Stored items
################

def compDet (e : Ego) (tref : Nat) (n : Nat) (sm : Sample) (k : Detection × Nat) : FDet :=
  let dns : Int := (tref : Int) - sm.tcap
  let p := egoT e dns k.1.x k.1.y 1
  { stream := n, idx := k.2, dns := dns, tcap := sm.tcap, x := sat16 p.1, y := sat16 p.2, heading := turnHeading e dns k.1.heading
    d := k.1 }

/-- A track in the round: its slot, the record carried to t_ref, whether it has come to an end. -/
structure FTrk where
  slot : Nat
  t    : Track
  dead : Bool
  deriving DecidableEq, Repr

def predict (e : Ego) (dns : Int) (k : Nat × Track) : FTrk :=
  let t := k.2
  let p := egoT e dns (t.x * 1000000000 + t.vx * dns) (t.y * 1000000000 + t.vy * dns) 1000000000
  let v := egoTurn e dns t.vx t.vy
  { slot := k.1, dead := 32767 < p.1.natAbs || 32767 < p.2.natAbs
    t := { t with
      x := sat16 p.1, y := sat16 p.2, vx := v.1, vy := v.2, heading := turnHeading e dns t.heading, conflict := false
      maskcov := false, x2 := 0, y2 := 0, streams := 0 } }

/-- Residual of a detection against a track (R344). -/
def residual (t : Track) (d : FDet) : Int × Int :=
  (d.x + rhe (t.vx * d.dns) 1000000000 - t.x, d.y + rhe (t.vy * d.dns) 1000000000 - t.y)

def sq2 (r : Int × Int) : Nat := (r.1 * r.1 + r.2 * r.2).toNat

/-- Cost of a pair when it is gated (R346). -/
def pairCost (c : FusCfg) (t : Track) (d : FDet) : Option Nat :=
  let d2 := sq2 (residual t d)
  let k := min 65535 (d2 / c.cscale + if t.cls = d.d.cls then 0 else c.kcls)
  if d2 ≤ c.gate * c.gate && k < c.cmiss then some k else none

/-- The span of `b` meets the span of `a` widened by `g`: some x - g lies at or below some y, and some y at or below x + g. -/
def spanMeets (g : Int) (a b : List Int) : Bool :=
  a.any (fun x => b.any (fun y => x - g ≤ y)) && a.any (fun x => b.any (fun y => y ≤ x + g))

/-- Tile (i, j) of the cost matrix is computed: the bounding box of its 64 tracks, widened by gate, meets that of its 64
detections (R347). -/
def tileMeets (c : FusCfg) (tracks : List FTrk) (cols : List FDet) (i j : Nat) : Bool :=
  let a := (tracks.drop (64 * i)).take 64
  let b := (cols.drop (64 * j)).take 64
  spanMeets c.gate (a.map (·.t.x)) (b.map (·.x)) && spanMeets c.gate (a.map (·.t.y)) (b.map (·.y))

/-- Gated pairs of a track in a block whose columns begin at `base`, among the tiles computed in the track's row, detection
and cost; beyond 32 those of least cost are kept (R346, R347). -/
def gatedPairs (c : FusCfg) (tiles : List Bool) (t : Track) (block : List FDet) (base : Nat) : List (Nat × Nat) × Nat :=
  let l := block.zipIdx.filterMap (fun e =>
    if tiles.getD ((base + e.2) / 64) false then (pairCost c t e.1).map (fun k => (e.2, k)) else none)
  let better := fun (a b : Nat × Nat) => a.2 < b.2 || (a.2 == b.2 && a.1 < b.1)
  let keep := l.filter (fun a => (l.filter (fun b => better b a)).length < 32)
  (keep, l.length - keep.length)

/-! The auction (R348-R350). -/

/-- An auction under way: prices, and the option each assigned track holds (none for miss). -/
structure Auction where
  price : Bank Int := []
  held  : List (Nat × Option Nat) := []
  deriving DecidableEq, Repr

/-- The best option: largest value, ties to the lowest detection, miss last; and the largest value of the others. -/
def bestOption (a : Auction) (opts : List (Nat × Int)) : Option Nat × Int × Int :=
  let vals := opts.map (fun o => (o.1, o.2 - bankGet 0 a.price o.1))
  let top : Option (Nat × Int) := vals.foldl (fun b v => match b with
    | none => some v
    | some x => if x.2 < v.2 then some v else some x) none
  match top with
  | none => (none, 0, 0)
  | some x =>
    if x.2 < 0 then (none, 0, 0)
    else (some x.1, x.2, (vals.filter (fun v => v.1 ≠ x.1)).foldl (fun m v => max m v.2) 0)

/-- One bid of a track. -/
def bidOnce (opts : List (List (Nat × Int))) (eps : Int) (a : Auction) (i : Nat) : Auction :=
  match bestOption a (opts.getD i []) with
  | (none, _, _) => { a with held := (i, none) :: a.held }
  | (some j, v1, v2) =>
    { price := bankSet 0 a.price j (bankGet 0 a.price j + (v1 - v2 + eps))
      held := (i, some j) :: a.held.filter (fun h => h.2 ≠ some j) }

/-- The bidding of one phase: `k` bids are left; the bids left over are returned. -/
def bidding (opts : List (List (Nat × Int))) (eps : Int) : Nat → Auction → Auction × Nat
  | 0, a => (a, 0)
  | k + 1, a =>
    match (List.range opts.length).find? (fun i => !a.held.any (fun h => h.1 == i)) with
    | none => (a, k + 1)
    | some i => bidding opts eps k (bidOnce opts eps a i)

/-- The phases of an auction as R348 writes them, epsilon falling by four to 1 and prices kept from phase to phase; with no bid
left it stops, and aborts. Where a price kept from an earlier phase makes the end dearer than R349 says, R348's steps stand
(DEDUCED, log entry 169). -/
def phases (opts : List (List (Nat × Int))) : Nat → Nat → Nat → Auction → Auction × Nat × Bool
  | 0, _, left, a => (a, left, false)
  | k + 1, eps, left, a =>
    let (a, left) := bidding opts eps left { a with held := [] }
    if left = 0 then (a, 0, true)
    else if eps = 1 then (a, left, false)
    else phases opts k (max 1 (eps / 4)) left a

/-- The auction of one block of the columns (R348): what each track takes, the bids left, abort, pairs dropped. -/
def auction (c : FusCfg) (tracks : List FTrk) (cols block : List FDet) (base left : Nat) :
    List (Option Nat) × Nat × Bool × Nat :=
  let tiles := (List.range (cdiv tracks.length 64)).map (fun i =>
    (List.range (cdiv cols.length 64)).map (tileMeets c tracks cols i))
  let pairs := tracks.zipIdx.map (fun t => gatedPairs c (tiles.getD (t.2 / 64) []) t.1.t block base)
  let drop := (pairs.map (·.2)).sum
  let n := tracks.length
  if block.isEmpty || n = 0 then ([], left, false, drop)
  else if left = 0 then ([], 0, true, drop)
  else
    let opts := pairs.map (fun p => p.1.map (fun e => (e.1, ((n : Int) + 1) * ((c.cmiss : Int) - e.2))))
    let (a, left, ab) := phases opts 12 (2 ^ c.eps0) left {}
    ((List.range n).map (fun i => (a.held.find? (fun h => h.1 == i)).bind (·.2)), left, ab, drop)

/-! Coverage (R352). -/

/-- A direction `az` 256ths of a turn from +x: exact on the multiples of an eighth turn. -/
def azDir (az : Nat) : Int × Int :=
  if az % 32 = 0 then
    [((1 : Int), (0 : Int)), (1, 1), (0, 1), (-1, 1), (-1, 0), (-1, -1), (0, -1), (1, -1)].getD (az / 32) (1, 0)
  else trigTurn (512 * az)

def cross (a b : Int × Int) : Int := a.1 * b.2 - a.2 * b.1

/-- A point lies in the coverage sector of a stream (R352). -/
def inSector (c : FusCfg) (n : Nat) (x y : Int) : Bool :=
  let w := covOf c n
  let a := azDir (fld w 31 24)
  let b := azDir (fld w 23 16)
  let sweep := (fld w 23 16 + 256 - fld w 31 24) % 256
  let p := (x, y)
  enabled c n && sq2 p ≤ (100 * fld w 15 8) ^ 2 &&
    (if sweep = 0 then true
     else if x = 0 && y = 0 then Config.originIn n
     else if sweep < 128 then 0 ≤ cross a p && 0 ≤ cross p b
     else if sweep = 128 then 0 ≤ cross a p
     else !(0 < cross b p && 0 < cross p a))

/-! Votes (R353). -/

/-- A contribution of a track: the detection and its residual. -/
abbrev Contr := FDet × (Int × Int)

/-- What the votes on a track come to. `second` some none: a second position that no rule states. -/
structure Votes where
  kept     : List Contr
  upd      : List Contr
  back     : List Contr
  outl     : List Nat
  voted    : List Nat
  drops    : Nat
  conflict : Bool
  second   : Option (Option (Int × Int))
  deriving DecidableEq, Repr

def prioOf (c : FusCfg) (n : Nat) : Nat := fld (covOf c n) 7 4

/-- The contribution of lowest prio, ties to the lower stream. -/
def leadContr (c : FusCfg) : List Contr → Option Contr
  | [] => none
  | a :: r => match leadContr c r with
    | none => some a
    | some b =>
      if prioOf c b.1.stream < prioOf c a.1.stream || (prioOf c b.1.stream = prioOf c a.1.stream && b.1.stream < a.1.stream)
      then some b else some a

def far (c : FusCfg) (a b : Int × Int) : Bool := c.ctol * c.ctol < sq2 (a.1 - b.1, a.2 - b.2)

def vote (c : FusCfg) (cover : List Nat) (l : List Contr) : Votes :=
  let present := cover.filter (fun n => l.any (fun k => k.1.stream == n))
  let absent := cover.filter (fun n => !present.contains n)
  let s := cover.length
  let minorP := 3 ≤ s && present.length < absent.length
  let minorA := 3 ≤ s && absent.length < present.length
  let tie := 2 ≤ s && present.length = absent.length
  let gone := if minorP then l.filter (fun k => present.contains k.1.stream) else []
  let l1 := if minorP then l.filter (fun k => !present.contains k.1.stream) else l
  let out1 := if minorP then present else if minorA then absent else []
  let spread := l1.any (fun a => l1.any (fun b => far c a.2 b.2))
  let med := (lowerMedian (l1.map (·.2.1)), lowerMedian (l1.map (·.2.2)))
  let base : Votes := {
    kept := l1, upd := l1, back := gone, outl := out1, voted := cover, drops := b2n tie, conflict := tie
    second := if tie then some none else none }
  if !spread then base
  else match l1 with
    | [a, b] =>
      let lead := (leadContr c l1).getD a
      let other := if lead = a then b else a
      { base with upd := [lead], drops := base.drops + 1, conflict := true, second := some (some (other.1.x, other.1.y)) }
    | _ =>
      let bad := l1.filter (fun a => far c a.2 med)
      let good := l1.filter (fun a => !far c a.2 med)
      { base with kept := good, upd := good, back := gone ++ bad, outl := out1 ++ bad.map (·.1.stream) }

/-! Track update (R355-R357). -/

/-- A value held in 16 bits; one that does not fit is not stated. -/
def fit16 (ep k : Nat) (v : Int) : Int :=
  if -32768 ≤ v && v ≤ 32767 then v else sx 16 (fld (openWord ep k) 15 0)

/-- A lowered confidence, and whether it has reached 0. -/
def lower (t : FTrk) (n : Nat) : FTrk :=
  { t with t := { t.t with conf := t.t.conf - n }, dead := t.dead || (0 < n && t.t.conf ≤ n) }

def usOf (ns : Int) : Nat := (ns / 1000).toNat

def streamBits (l : List Nat) : Nat := ((List.range 20).map (fun n => flagAt (l.contains n) n)).sum

/-- The update of one track from its votes; `dns` is the interval since the last table. -/
def updateTrack (c : FusCfg) (ep : Nat) (tref : Nat) (dns : Int) (cover : List Nat) (v : Votes) (k : FTrk) : FTrk :=
  let k := lower k (v.drops * c.cconf)
  let k := { k with t := { k.t with conflict := v.conflict } }
  let k := match v.second with
    | none => k
    | some (some p) => { k with t := { k.t with x2 := p.1, y2 := p.2 } }
    | some none => { k with t := { k.t with
        x2 := sx 16 (fld (openWord ep (8 * k.slot)) 15 0), y2 := sx 16 (fld (openWord ep (8 * k.slot)) 31 16) } }
  match v.kept, leadContr c v.kept with
  | _ :: _, some lead =>
    let n := v.upd.length
    let rx := rhe (v.upd.map (·.2.1)).sum n
    let ry := rhe (v.upd.map (·.2.2)).sum n
    let dv := fun (r : Int) => rhe (c.beta * r * 1000000000) (256 * dns.toNat)
    let first := (v.kept.map (·.1.tcap)).foldl min lead.1.tcap
    let f := fun i x => fit16 ep (8 * k.slot + i) x
    { k with t := { k.t with
        x := f 1 (k.t.x + rhe (c.alpha * rx) 256), y := f 2 (k.t.y + rhe (c.alpha * ry) 256)
        vx := f 3 (k.t.vx + dv rx), vy := f 4 (k.t.vy + dv ry)
        width := lead.1.d.width, length := lead.1.d.length, cls := lead.1.d.cls, heading := lead.1.heading
        conf := satAdd 255 k.t.conf c.cinc, hits := satAdd 255 k.t.hits 1, misses := 0
        streams := streamBits (v.kept.map (·.1.stream)), oldest := usOf ((tref : Int) - first) } }
  | _, _ =>
    let k := { k with t := { k.t with oldest := k.t.oldest + usOf dns } }
    if cover.isEmpty then k
    else
      let k := lower k c.cdec
      { k with t := { k.t with misses := satAdd 255 k.t.misses 1 } }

################

◆ **TASK BRIEF**: Output the data exactly, from the first line through the line that holds "def residual (t", so that no later line appears.

◆ **EXERCISE OUTPUT**:
def compDet (e : Ego) (tref : Nat) (n : Nat) (sm : Sample) (k : Detection × Nat) : FDet :=
  let dns : Int := (tref : Int) - sm.tcap
  let p := egoT e dns k.1.x k.1.y 1
  { stream := n, idx := k.2, dns := dns, tcap := sm.tcap, x := sat16 p.1, y := sat16 p.2, heading := turnHeading e dns k.1.heading
    d := k.1 }

/-- A track in the round: its slot, the record carried to t_ref, whether it has come to an end. -/
structure FTrk where
  slot : Nat
  t    : Track
  dead : Bool
  deriving DecidableEq, Repr

def predict (e : Ego) (dns : Int) (k : Nat × Track) : FTrk :=
  let t := k.2
  let p := egoT e dns (t.x * 1000000000 + t.vx * dns) (t.y * 1000000000 + t.vy * dns) 1000000000
  let v := egoTurn e dns t.vx t.vy
  { slot := k.1, dead := 32767 < p.1.natAbs || 32767 < p.2.natAbs
    t := { t with
      x := sat16 p.1, y := sat16 p.2, vx := v.1, vy := v.2, heading := turnHeading e dns t.heading, conflict := false
      maskcov := false, x2 := 0, y2 := 0, streams := 0 } }

/-- Residual of a detection against a track (R344). -/
def residual (t : Track) (d : FDet) : Int × Int :=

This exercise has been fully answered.